Defibrotide is used to treat veno-occlusive disease of the liver of people having had a bone marrow transplant, with different limitations in the US and Europe.[1][2] As of 2016, however, randomized placebo controlled trials have not been done.[3]

It is administered by intravenous infusion in a doctor's office or clinic.[2]

Pregnant women should not take defibrotide and women should not become pregnant while taking it; it has not been tested in pregnant women but at normal doses it caused hemolytic abortion in rats. [2]

Contraindications

Use of defibrotide for people who are already taking anticoagulants is dangerous and use of other drugs that affect platelet aggregation, like NSAIDs, should be done with care. Defibrotide should not be given to people who have a difficult time maintaining a steady blood pressure.[2]

Adverse effects

There is a high risk of bleeding and some people have had hypersensitivity reactions to defibrotide.[1][2]
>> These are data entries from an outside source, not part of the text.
/-- "the least such k" (R208): the keys the scan meets before `k` are those of lower number. -/
theorem State.firstKey_eq_some {s : State} {k : Key} :
    s.firstKey = some k ↔ s.key k = true ∧ ∀ j : Key, j.val < k.val → s.key j = false := by
  rw [State.firstKey, List.find?_eq_some_iff_getElem]
  refine and_congr_right fun _ => ⟨?_, fun lowerUp => ?_⟩
  · intro ⟨i, inside, found, before⟩ j lower
    rw [keyScan_getElem] at found
    subst found
    have up := before j.val lower
    rwa [keyScan_getElem, Bool.not_eq_true'] at up
  · refine ⟨k.val, k.isLt, keyScan_getElem _, fun j lower => ?_⟩
    rw [keyScan_getElem, Bool.not_eq_true']
    exact lowerUp _ lower

theorem State.firstKey_eq_none {s : State} : s.firstKey = none ↔ ∀ k : Key, s.key k = false := by
  rw [State.firstKey, List.find?_eq_none]
  exact ⟨fun allUp k => Bool.eq_false_iff.mpr (allUp k (mem_keyScan k)),
    fun allUp k _ => Bool.eq_false_iff.mp (allUp k)⟩

/-! ## The skips on a key -/

/-- An instruction that skips on a key tests the key its register names, and takes `KeyIndex` when the register
names none (R205, R206, decision D6); `c` is the condition on the key. -/
theorem keySkip_answers {i : Instr} {s : State} {x : RegIdx} {c : Key → Bool}
    (answer : exec i s = orRaise (keyOf (s.reg x)) (.keyIndex (s.reg x)) s fun k => s.skipIf (c k)) :
    (∀ k : Key, k.val = (s.reg x).toNat → exec i s = .next (s.skipIf (c k))) ∧
    (15 < (s.reg x).toNat → exec i s = .next (s.raise (.keyIndex (s.reg x)))) := by
  rw [answer]
  exact ⟨fun k names => orRaise_eq_next.mpr (.inl ⟨k, keyOf_eq_some.mpr names, rfl⟩),
    fun beyond => orRaise_eq_next.mpr (.inr ⟨keyOf_eq_none.mpr beyond, rfl⟩)⟩

/-! ## The four cases of `LD Vx, K` (R208) -/

/-- What `LD Vx, K` leaves when it completes with the key `k` (R208). -/
def State.afterKey (s : State) (x : RegIdx) (k : Key) : State :=
  ((s.setReg x (keyByte k)).setWait .idle).advance

theorem State.reg_afterKey (s : State) (x : RegIdx) (k : Key) : (s.afterKey x k).reg x = keyByte k :=
  (s.reg_setReg x x (keyByte k)).trans (if_pos rfl)

theorem State.regsBut_afterKey (s : State) (x : RegIdx) (k : Key) : RegsBut [x] s (s.afterKey x k) :=
  s.regsBut_setReg x (keyByte k)

theorem State.sameBut_afterKey (s : State) (x : RegIdx) (k : Key) :
    SameBut [.regs, .wait, .pc] s (s.afterKey x k) :=
  ((s.sameBut_setReg x (keyByte k)).trans (State.sameBut_setWait _ .idle)).trans (State.sameBut_setPc _ _)

section waiting
variable {s : State} {k : Key} (x : RegIdx)

theorem exec_ldVxK_of_no_key (idle : s.wait = .idle) (noKey : s.firstKey = none) :
    exec (.ldVxK x) s = .next s := by
  simp only [exec, execLdVxK, idle, noKey]

theorem exec_ldVxK_of_first_key (idle : s.wait = .idle) (first : s.firstKey = some k) :
    exec (.ldVxK x) s = .next (s.setWait (.latched k)) := by
  simp only [exec, execLdVxK, idle, first]

theorem exec_ldVxK_of_held (latched : s.wait = .latched k) (down : s.key k = true) :
    exec (.ldVxK x) s = .next s := by
  simp only [exec, execLdVxK, latched, down, if_true]

theorem exec_ldVxK_of_released (latched : s.wait = .latched k) (up : s.key k = false) :
    exec (.ldVxK x) s = .next (s.afterKey x k) := by
  simp only [exec, execLdVxK, latched, up, Bool.false_eq_true, if_false, State.afterKey]

end waiting

/-! ## The obligations -/

/-- Settles O21: both skips have the shape of `keySkip_answers`, on the key and on its negation. -/
theorem keySkipsReadTheKeypad : Obligations.KeySkipsReadTheKeypad := by
  refine ⟨fun w bits => decodeWord_skp (fieldOp_of_mask rfl bits) (fieldN_of_mask rfl bits),
    fun w bits => decodeWord_sknp (fieldOp_of_mask rfl bits) (fieldN_of_mask rfl bits), fun s x => ?_⟩
  obtain ⟨skpOnKey, skpFaults⟩ := keySkip_answers (i := .skp x) (s := s) rfl
  obtain ⟨sknpOnKey, sknpFaults⟩ := keySkip_answers (i := .sknp x) (s := s) rfl
  refine ⟨fun isKey => ⟨?_, ?_⟩, fun beyond => ⟨skpFaults beyond, sknpFaults beyond⟩⟩
  · exact skip_spec (skpOnKey ⟨_, isKey⟩ rfl) id id
  · exact skip_spec (sknpOnKey ⟨_, isKey⟩ rfl) (Bool.not_eq_true' _).mpr (Bool.not_eq_false' _).mpr

/-- Settles O23: one case of `LD Vx, K` for each clause, the lowest key down being what the scan finds. -/
theorem waitForKeyTransitions : Obligations.WaitForKeyTransitions := by
  refine ⟨fun w bits => decodeWord_ldVxK (fieldOp_of_mask rfl bits) (fieldNN_of_mask rfl bits),
    fun s x => ⟨fun idle allUp => ?_, fun k idle down lowerUp => ?_, fun k => exec_ldVxK_of_held x,
      fun k latched up => ?_⟩⟩
  · exact exec_ldVxK_of_no_key x idle (State.firstKey_eq_none.mpr allUp)
  · have first := State.firstKey_eq_some.mpr ⟨down, lowerUp⟩
    exact ⟨_, exec_ldVxK_of_first_key x idle first, rfl, s.sameBut_setWait _⟩
  · have loaded : ((s.afterKey x k).reg x).toNat = k.val := by rw [State.reg_afterKey, keyByte_toNat]
    exact ⟨_, exec_ldVxK_of_released x latched up, loaded, rfl, s.regsBut_afterKey x k, rfl,
      s.sameBut_afterKey x k⟩

/-- Settles O22: `LD Vx, DT` has the shape of `load_spec`; the other two update one timer and then `PC`. -/
theorem timerLoads : Obligations.TimerLoads := by
  refine ⟨fun w bits => decodeWord_ldVxDT (fieldOp_of_mask rfl bits) (fieldNN_of_mask rfl bits),
    fun w bits => decodeWord_ldDTVx (fieldOp_of_mask rfl bits) (fieldNN_of_mask rfl bits),
    fun w bits => decodeWord_ldSTVx (fieldOp_of_mask rfl bits) (fieldNN_of_mask rfl bits),
    fun s x => ⟨load_spec rfl fun _ => id, ?_, ?_⟩⟩
  · exact ⟨_, rfl, rfl, rfl, (s.sameBut_setDt _).trans (State.sameBut_setPc _ _)⟩
  · exact ⟨_, rfl, rfl, rfl, (s.sameBut_setSt _).trans (State.sameBut_setPc _ _)⟩

end Sys2Proof.Machine
end

section
/-! PROOFS. Fault entry and the host's events (spec/60_exceptions.md R231, R241 to R245): no event changes `FAULT`
but by `State.raise`, `RESET` left out, and what the tick, the key events and `END_FRAME` do to a running core. -/

namespace Sys2Proof.Machine

/-! ## Fault entry -/

/-- An outcome from `s` keeps `FAULT`, or is `s` with a fault raised (R231). -/
def FaultEntry (s : State) (o : Host.Outcome State Fault Refusal) : Prop :=
  ∀ t, o = .next t → t.fault = s.fault ∨ ∃ f, t = s.raise f

theorem FaultEntry.next {s u : State} (kept : u.fault = s.fault) : FaultEntry s (.next u) := by
  rintro t ⟨⟩
  exact .inl kept

theorem FaultEntry.raise (s : State) (f : Fault) : FaultEntry s (.next (s.raise f)) := by
  rintro t ⟨⟩
  exact .inr ⟨f, rfl⟩

/-- The operation that tests the fault condition comes first, so only what follows its success must keep `FAULT`. -/
theorem FaultEntry.orRaise {α : Type} {r : Option α} {f : Fault} {s : State} {k : α → State}
    (kept : ∀ a, r = some a → (k a).fault = s.fault) : FaultEntry s (orRaise r f s k) := by
  cases r with
  | none => exact FaultEntry.raise s f
  | some a => exact FaultEntry.next (kept a rfl)

theorem FaultEntry.whenRunning {s u : State} (running : FaultEntry s (.next u)) :
    FaultEntry s (.next (s.whenRunning u)) := by
  cases h : s.fault with
  | none => rwa [State.whenRunning_running u h]
  | some f => rw [State.whenRunning_stopped u h]; exact FaultEntry.next rfl

theorem execLdVxK_faultEntry (x : RegIdx) (s : State) : FaultEntry s (exec (.ldVxK x) s) := by
  cases waiting : s.wait with
  | idle =>
    cases first : s.firstKey with
    | none => rw [exec_ldVxK_of_no_key x waiting first]; exact FaultEntry.next rfl
    | some k => rw [exec_ldVxK_of_first_key x waiting first]; exact FaultEntry.next rfl
  | latched k =>
    cases down : s.key k with
    | true => rw [exec_ldVxK_of_held x waiting down]; exact FaultEntry.next rfl
    | false => rw [exec_ldVxK_of_released x waiting down]; exact FaultEntry.next rfl

/-- No instruction writes `FAULT` but by raising a fault on the state it started from (R231). -/
theorem exec_faultEntry (i : Instr) (s : State) : FaultEntry s (exec i s) := by
  cases i with
  | ret => exact FaultEntry.orRaise fun _ popped => State.sameBut_of_pop popped .fault (by decide)
  | call _ => exact FaultEntry.orRaise fun _ pushed => State.sameBut_of_push pushed .fault (by decide)
  | skp _ | sknp _ => exact FaultEntry.orRaise fun _ _ => s.skipIf_fault _
  | drw _ _ _ | ldB _ | storeRegs _ | loadRegs _ => exact FaultEntry.orRaise fun _ _ => rfl
  | seImm _ _ | sneImm _ _ | seReg _ _ | sneReg _ _ => exact FaultEntry.next (s.skipIf_fault _)
  | ldVxK x => exact execLdVxK_faultEntry x s
  | _ => exact FaultEntry.next rfl

theorem cycle_faultEntry (s : State) : FaultEntry s (cycle s) := by
  obtain ⟨-, answer⟩ | ⟨-, -, answer⟩ | ⟨-, -, -, answer⟩ | ⟨-, -, -, -, -, answer⟩ | ⟨-, i, -, -, -, -, answer⟩ :=
    cycle_cases s
  all_goals rw [answer]
  · exact FaultEntry.next rfl
  · exact FaultEntry.next rfl
  · exact FaultEntry.raise s _
  · exact FaultEntry.next rfl
  · exact exec_faultEntry i s

theorem loadRom_faultEntry (bytes : List Byte) (s : State) : FaultEntry s (.next (loadRom bytes s)) := by
  apply FaultEntry.whenRunning
  split
  · exact FaultEntry.raise s _
  · exact FaultEntry.next rfl

theorem applyEvent_faultEntry {e : Event} (notReset : e ≠ .reset) (s : State) : FaultEntry s (applyEvent e s) := by
  cases e with
  | reset => exact absurd rfl notReset
  | cycle => exact cycle_faultEntry s
  | loadRom bytes => exact loadRom_faultEntry bytes s
  | snapshot => exact FaultEntry.next rfl
  | loadFont => exact FaultEntry.whenRunning (FaultEntry.next (s.setMem_fault _))
  | timerTick | keyPress _ | keyRelease _ | endFrame => exact FaultEntry.whenRunning (FaultEntry.next rfl)

/-- The frozen core, its cause unnamed (R233). -/
theorem applyEvent_of_not_running {e : Event} {s : State} (stopped : s.fault ≠ none) (notReset : e ≠ .reset) :
    applyEvent e s = .next s := by
  obtain ⟨f, stoppedBy⟩ := Option.ne_none_iff_exists'.mp stopped
  exact applyEvent_of_stopped stoppedBy notReset

/-- Settles O31: a stopped core answers its own state, so a change of `FAULT` is a fault raised on a running one. -/
theorem faultEntryIsPrecise : Obligations.FaultEntryIsPrecise := by
  intro e s t notReset answer changed
  refine ⟨Decidable.byContradiction fun stopped => ?_,
    (applyEvent_faultEntry notReset s t answer).resolve_left changed⟩
  rw [applyEvent_of_not_running stopped notReset] at answer
  exact changed (congrArg State.fault (Host.Outcome.next.inj answer).symm)

/-! ## The tick, the keys and the frame -/

/-- Clamped at 0, as the truncated subtraction is (R241). -/
theorem decTimer_toNat (b : Byte) : (decTimer b).toNat = b.toNat - 1 := by
  rw [decTimer]
  split
  next zero => rw [zero]; rfl
  next nonzero =>
    have positive : 1#8 ≤ b := by bv_omega
    exact BitVec.toNat_sub_of_le positive

theorem State.sameBut_setKey (s : State) (k : Key) (b : Bool) : SameBut [.keys] s (s.setKey k b) := by
  intro p unlisted
  cases p with
  | keys => exact absurd (List.mem_singleton_self _) unlisted
  | regs | mem => exact fun _ => rfl
  | _ => exact rfl

/-- A host event that answers `u` on a running core. -/
theorem next_whenRunning {s : State} (running : s.fault = none) (u : State) :
    (.next (s.whenRunning u) : Host.Outcome State Fault Refusal) = .next u :=
  congrArg Host.Outcome.next (State.whenRunning_running u running)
Common adverse effects, occurring in between 1 and 10% of people, included impaired blood clotting, vomiting, low blood pressure, bleeding in the brain, eyes, lungs, stomach or intestines, in the urine, and at catheterization sites.[2]

Other side effects have included diarrhea, nosebleeds, sepsis, graft vs host disease, and pneumonia.[1]

Pharmacology

Defibrotide's mechanism of action is poorly understood. In vitro studies have shown that it protects the endothelium lining blood vessels from damage by fludarabine, a chemotherapy drug, and from a few other insults like serum starvation. It also appears to increase t-PA function and decrease plasminogen activator inhibitor-1 activity.[1][2]

Chemistry

Defibrotide is a mixture of single-stranded oligonucleotides. The chemical name is polydeoxyribonucleotide, sodium salt.[1] It is purified from the intestinal mucosa of pigs.[2]

Society and culture

Defibrotide was approved in Europe for use in treating veno-occlusive disease of the liver of people having had a bone marrow transplant in 2013; Gentium had developed it.[4] At the end of that year, Jazz Pharmaceuticals acquired Gentium.[4] In March 2016 the US FDA approved it for a similar use.[5]

References

  1. ^ a b c d e f g "Defibrotide sodium label" (PDF). FDA. March 2016. Retrieved 20 July 2017. For label updates see FDA index page for NDA 208114
  2. ^ a b c d e f g h i j "Defitelio 80 mg/mL concentrate for solution for infusion - Summary of Product Characteristics". UK Electronic Medicines Compendium. 26 May 2016. Retrieved 20 July 2017.
  3. ^ Dalle JH, Giralt SA (March 2016). "Hepatic Veno-Occlusive Disease after Hematopoietic Stem Cell Transplantation: Risk Factors and Stratification, Prophylaxis, and Treatment". Biology of Blood and Marrow Transplantation. 22 (3): 400–9. doi:10.1016/j.bbmt.2015.09.024. PMID 26431626.
  4. ^ a b "Jazz Pharma Acquiring Gentium for $1B". GEN Genetic Engineering & Biotechnology News. December 20, 2013.
  5. ^ "FDA approves first treatment for rare disease in patients who receive stem cell transplant from blood or bone marrow". FDA. March 30, 2016.